**Saved entries:**
────────
/-! `countStore` -/

@[simp] theorem countStore_cfg (n : Int) (s : State) : (countStore n s).cfg = s.cfg := rfl
@[simp] theorem countStore_sr (n : Int) (s : State) : (countStore n s).sr = s.sr := rfl
@[simp] theorem countStore_chip (n : Int) (s : State) : (countStore n s).chip = s.chip := rfl
@[simp] theorem countStore_qd (n : Int) (s : State) :
    (countStore n s).qd = { s.qd with count := some n } := rfl
@[simp] theorem countStore_owner (n : Int) (s : State) : (countStore n s).owner = s.owner := rfl
@[simp] theorem countStore_status (n : Int) (s : State) : (countStore n s).status = s.status := rfl
@[simp] theorem countStore_info (n : Int) (s : State) : (countStore n s).info = s.info := rfl
@[simp] theorem countStore_result (n : Int) (s : State) : (countStore n s).result = s.result := rfl
@[simp] theorem countStore_fault (n : Int) (s : State) : (countStore n s).fault = s.fault := rfl
@[simp] theorem countStore_writeLost (n : Int) (s : State) :
    (countStore n s).writeLost = s.writeLost := rfl
@[simp] theorem countStore_host (n : Int) (s : State) : (countStore n s).host = s.host := rfl
@[simp] theorem countStore_env (n : Int) (s : State) : (countStore n s).env = s.env := rfl

/-! `resetEdge` -/

@[simp] theorem resetEdge_cfg (s : State) : (resetEdge s).cfg = s.cfg := rfl
@[simp] theorem resetEdge_sr (s : State) : (resetEdge s).sr = s.sr := rfl
@[simp] theorem resetEdge_chip (s : State) : (resetEdge s).chip = s.chip := rfl
@[simp] theorem resetEdge_qd (s : State) :
    (resetEdge s).qd = { s.qd with count := some 0, pending := s.qd.pending - 1 } := rfl
@[simp] theorem resetEdge_owner (s : State) : (resetEdge s).owner = s.owner := rfl
@[simp] theorem resetEdge_status (s : State) : (resetEdge s).status = s.status := rfl
@[simp] theorem resetEdge_info (s : State) : (resetEdge s).info = s.info := rfl
@[simp] theorem resetEdge_result (s : State) : (resetEdge s).result = s.result := rfl
@[simp] theorem resetEdge_fault (s : State) : (resetEdge s).fault = s.fault := rfl
@[simp] theorem resetEdge_writeLost (s : State) : (resetEdge s).writeLost = s.writeLost := rfl
@[simp] theorem resetEdge_host (s : State) : (resetEdge s).host = s.host := rfl
@[simp] theorem resetEdge_env (s : State) : (resetEdge s).env = s.env := rfl

/-! `countAdd` -/

@[simp] theorem countAdd_cfg (d : Int) (s : State) : (countAdd d s).cfg = s.cfg := rfl
@[simp] theorem countAdd_sr (d : Int) (s : State) : (countAdd d s).sr = s.sr := rfl
@[simp] theorem countAdd_chip (d : Int) (s : State) : (countAdd d s).chip = s.chip := rfl
@[simp] theorem countAdd_qd (d : Int) (s : State) :
    (countAdd d s).qd = { s.qd with count := s.qd.count.map (fun c => wrapW s.cfg.countWidth (c + d)) } := rfl
@[simp] theorem countAdd_owner (d : Int) (s : State) : (countAdd d s).owner = s.owner := rfl
@[simp] theorem countAdd_status (d : Int) (s : State) : (countAdd d s).status = s.status := rfl
@[simp] theorem countAdd_info (d : Int) (s : State) : (countAdd d s).info = s.info := rfl
@[simp] theorem countAdd_result (d : Int) (s : State) : (countAdd d s).result = s.result := rfl
@[simp] theorem countAdd_fault (d : Int) (s : State) : (countAdd d s).fault = s.fault := rfl
@[simp] theorem countAdd_writeLost (d : Int) (s : State) :
    (countAdd d s).writeLost = s.writeLost := rfl
@[simp] theorem countAdd_host (d : Int) (s : State) : (countAdd d s).host = s.host := rfl
@[simp] theorem countAdd_env (d : Int) (s : State) : (countAdd d s).env = s.env := rfl

/-! `countLoad` -/

@[simp] theorem countLoad_cfg (s : State) : (countLoad s).cfg = s.cfg := rfl
@[simp] theorem countLoad_sr (s : State) : (countLoad s).sr = s.sr := rfl
@[simp] theorem countLoad_chip (s : State) : (countLoad s).chip = s.chip := rfl
@[simp] theorem countLoad_qd (s : State) : (countLoad s).qd = s.qd := rfl
@[simp] theorem countLoad_owner (s : State) : (countLoad s).owner = s.owner := rfl
@[simp] theorem countLoad_status (s : State) : (countLoad s).status = s.status := rfl
@[simp] theorem countLoad_info (s : State) : (countLoad s).info = s.info := rfl
@[simp] theorem countLoad_result (s : State) : (countLoad s).result = s.qd.count := rfl
@[simp] theorem countLoad_fault (s : State) : (countLoad s).fault = s.fault := rfl
@[simp] theorem countLoad_writeLost (s : State) : (countLoad s).writeLost = s.writeLost := rfl
@[simp] theorem countLoad_host (s : State) : (countLoad s).host = s.host := rfl
@[simp] theorem countLoad_env (s : State) : (countLoad s).env = s.env := rfl

/-! `srLost` -/

@[simp] theorem srLost_cfg (s : State) : (srLost s).cfg = s.cfg := rfl
@[simp] theorem srLost_sr (s : State) : (srLost s).sr = { s.sr with phase := .failed } := rfl
@[simp] theorem srLost_chip (s : State) : (srLost s).chip = s.chip := rfl
@[simp] theorem srLost_qd (s : State) : (srLost s).qd = s.qd := rfl
@[simp] theorem srLost_owner (s : State) : (srLost s).owner = s.owner := rfl
@[simp] theorem srLost_status (s : State) : (srLost s).status = some .platformLineFailure := rfl
@[simp] theorem srLost_info (s : State) : (srLost s).info = none := rfl
@[simp] theorem srLost_result (s : State) : (srLost s).result = s.result := rfl
@[simp] theorem srLost_fault (s : State) : (srLost s).fault = s.fault := rfl
@[simp] theorem srLost_writeLost (s : State) : (srLost s).writeLost = s.writeLost := rfl
@[simp] theorem srLost_host (s : State) : (srLost s).host = s.host := rfl
@[simp] theorem srLost_env (s : State) : (srLost s).env = s.env := rfl

/-! `qdLost` -/

@[simp] theorem qdLost_cfg (s : State) : (qdLost s).cfg = s.cfg := rfl
@[simp] theorem qdLost_sr (s : State) : (qdLost s).sr = s.sr := rfl
@[simp] theorem qdLost_chip (s : State) : (qdLost s).chip = s.chip := rfl
@[simp] theorem qdLost_qd (s : State) : (qdLost s).qd = { s.qd with phase := .failed } := rfl
@[simp] theorem qdLost_owner (s : State) : (qdLost s).owner = s.owner := rfl
@[simp] theorem qdLost_status (s : State) : (qdLost s).status = some .platformLineFailure := rfl
@[simp] theorem qdLost_info (s : State) : (qdLost s).info = none := rfl
@[simp] theorem qdLost_result (s : State) : (qdLost s).result = s.result := rfl
@[simp] theorem qdLost_fault (s : State) : (qdLost s).fault = s.fault := rfl
@[simp] theorem qdLost_writeLost (s : State) : (qdLost s).writeLost = s.writeLost := rfl
@[simp] theorem qdLost_host (s : State) : (qdLost s).host = s.host := rfl
@[simp] theorem qdLost_env (s : State) : (qdLost s).env = s.env := rfl

/-! `issued` -/

@[simp] theorem issued_cfg (ws : List Word) (s : State) : (issued ws s).cfg = s.cfg := rfl
@[simp] theorem issued_sr (ws : List Word) (s : State) : (issued ws s).sr = s.sr := rfl
@[simp] theorem issued_chip (ws : List Word) (s : State) : (issued ws s).chip = s.chip := rfl
@[simp] theorem issued_qd (ws : List Word) (s : State) : (issued ws s).qd = s.qd := rfl
@[simp] theorem issued_owner (ws : List Word) (s : State) : (issued ws s).owner = s.owner := rfl
@[simp] theorem issued_status (ws : List Word) (s : State) : (issued ws s).status = s.status := rfl
@[simp] theorem issued_info (ws : List Word) (s : State) : (issued ws s).info = s.info := rfl
@[simp] theorem issued_result (ws : List Word) (s : State) : (issued ws s).result = s.result := rfl
@[simp] theorem issued_fault (ws : List Word) (s : State) : (issued ws s).fault = s.fault := rfl
@[simp] theorem issued_writeLost (ws : List Word) (s : State) :
    (issued ws s).writeLost = s.writeLost := rfl
@[simp] theorem issued_host (ws : List Word) (s : State) :
    (issued ws s).host = { s.host with words := ws } := rfl
@[simp] theorem issued_env (ws : List Word) (s : State) :
    (issued ws s).env = { s.env with turns := s.env.turns.drop 1 } := rfl

/-! `turnTaken` -/

@[simp] theorem turnTaken_cfg (s : State) : (turnTaken s).cfg = s.cfg := rfl
@[simp] theorem turnTaken_sr (s : State) : (turnTaken s).sr = s.sr := rfl
@[simp] theorem turnTaken_chip (s : State) : (turnTaken s).chip = s.chip := rfl
@[simp] theorem turnTaken_qd (s : State) : (turnTaken s).qd = s.qd := rfl
@[simp] theorem turnTaken_owner (s : State) : (turnTaken s).owner = s.owner := rfl
@[simp] theorem turnTaken_status (s : State) : (turnTaken s).status = s.status := rfl
@[simp] theorem turnTaken_info (s : State) : (turnTaken s).info = s.info := rfl
@[simp] theorem turnTaken_result (s : State) : (turnTaken s).result = s.result := rfl
@[simp] theorem turnTaken_fault (s : State) : (turnTaken s).fault = s.fault := rfl
@[simp] theorem turnTaken_writeLost (s : State) : (turnTaken s).writeLost = s.writeLost := rfl
@[simp] theorem turnTaken_host (s : State) : (turnTaken s).host = s.host := rfl
@[simp] theorem turnTaken_env (s : State) :
    (turnTaken s).env = { s.env with turns := s.env.turns.drop 1 } := rfl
────────
**Brief:**
Locate the word "result" in the records above, and return each line that has it.

**Exercise response:**
@[simp] theorem countStore_result (n : Int) (s : State) : (countStore n s).result = s.result := rfl
@[simp] theorem resetEdge_result (s : State) : (resetEdge s).result = s.result := rfl
@[simp] theorem countAdd_result (d : Int) (s : State) : (countAdd d s).result = s.result := rfl
@[simp] theorem countLoad_result (s : State) : (countLoad s).result = s.qd.count := rfl
@[simp] theorem srLost_result (s : State) : (srLost s).result = s.result := rfl
@[simp] theorem qdLost_result (s : State) : (qdLost s).result = s.result := rfl
@[simp] theorem issued_result (ws : List Word) (s : State) : (issued ws s).result = s.result := rfl
@[simp] theorem turnTaken_result (s : State) : (turnTaken s).result = s.result := rfl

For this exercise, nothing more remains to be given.